I am a high school freshman...well, I'm about to be.  In August, the band members load up instruments and a duffel bag of necessities and travel south to Camp Wakonda.  We sleep in cabins in the woods...My friends and I claim Cabin 5 as ours, and we return to it for the next two years.  It is our haven, a place where we are silly and weird and have teenage girl fights.  It is where we entertain with "Inspirational Romances" (wherein I read the "dirty" parts of a Harlequin romance novel in a silly voice and we giggle about things that we don't really understand), we tease and gossip.  Outside, there is a sort of bathroom.  There is a large "trough" on a cement slab where girls brush their teeth, wash their faces, shave their legs.  At any given time there are at least 15 of us engaged in one of these activities or another.  There are stalls with toilets and showers, and Tracy and I share Herbal Essence shampoo over the divider so that our hair smells pretty when we go up to the practice field.  The field, where we spend so much time in the sun that my knee pits gets sunburned.  We play "Across the Field" and "You Can Call Me Al" and "The Star-Spangled Banner".  We come back to this field when its dark, we lay on the grass with the boys who stay in the cabins on the other side of the woods, we look at the stars and imagine that we are quite grown-up out here, so far away from our parents.

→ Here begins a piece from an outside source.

-- ==== Sys2Proof/Syntax.lean ====
section
/-! DEFINITION. The commands of the block: one constructor per row of the table of operations and events,
with the operands that the sender or the environment presents with it. -/

namespace Sys2Proof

And three times a day, we line up outside the Lodge, waiting to grab a seat in the dining hall.  Each table seats eight (and no more, we learned the hard way when we were seniors and there were nine at our table, and our band director made us clean every other table after the other kids were dismissed.  We blamed it on CJ at the time, because he was goofy and an easy target, but really, I wish I had just sat somewhere else instead of feeling like I had to be at a table with Melissa, Tracy, and Mike.  It was kind of miserable).  And when you are a freshman, you are assigned a day that you have to "hop" a table.  We eat family style, so the hopper is the person who brings the food to the table, gets refills, and then cleans at the end.  Its a rite of passage, we all had to do it, and fortunately, when you are a sophomore, if the class behind you is big enough, you don't have to do it again.  At each meal, a group of senior boys gather at a different table, and their goal is to not let the hopper sit down long enough to eat.  I remember this so well, the senior boys at my table, we were eating grilled cheese and tomato soup.  I don't think I got much to eat, although I think I was able to grab a few bites.  I will never forget placing the large bowl of soup on the table, it had to have at least a gallon in it, and Tad, the big sousaphone player, lifted the bowl to his lips and sucked it down.  The WHOLE thing.  In one long, unending gulp.  All in the name of hazing, or so I thought at the time.

It wasn't horrible, not like the boys who got duct-taped to their bunk beds a few years later.  It was understood that this made you part of the group, and they did move to a different table for the next meal, so it was only one missed meal for the week, and we were privileged kids whose parents sent candy and chips and jugs of water that we were supposed to leave with the directors so we didn't get raccoons in our cabins, but no one ever did.  As far as hazing goes, it was tolerable.  But now I am a mom of three growing boys, and every meal feels like this one day at Band Camp.  I am up making another sandwich, opening another cup of yogurt, slicing another apple.  I am refilling drinks that are spilled or gulped, either way empty in seconds.  It makes me wonder how much those boys were trying to harass freshmen or if they were really that hungry.  I guess when the yelled "HOP HOP HOP" as you walked up to the counter to get more food, and only stopped when you actually jumped, and how they took it a little easier on you if you were a good sport...that part wasn't necessary.  But after marching around the field all day, then swimming in the lake during our free period, maybe they were just that hungry.  Hungry enough to drink a tureen of soup.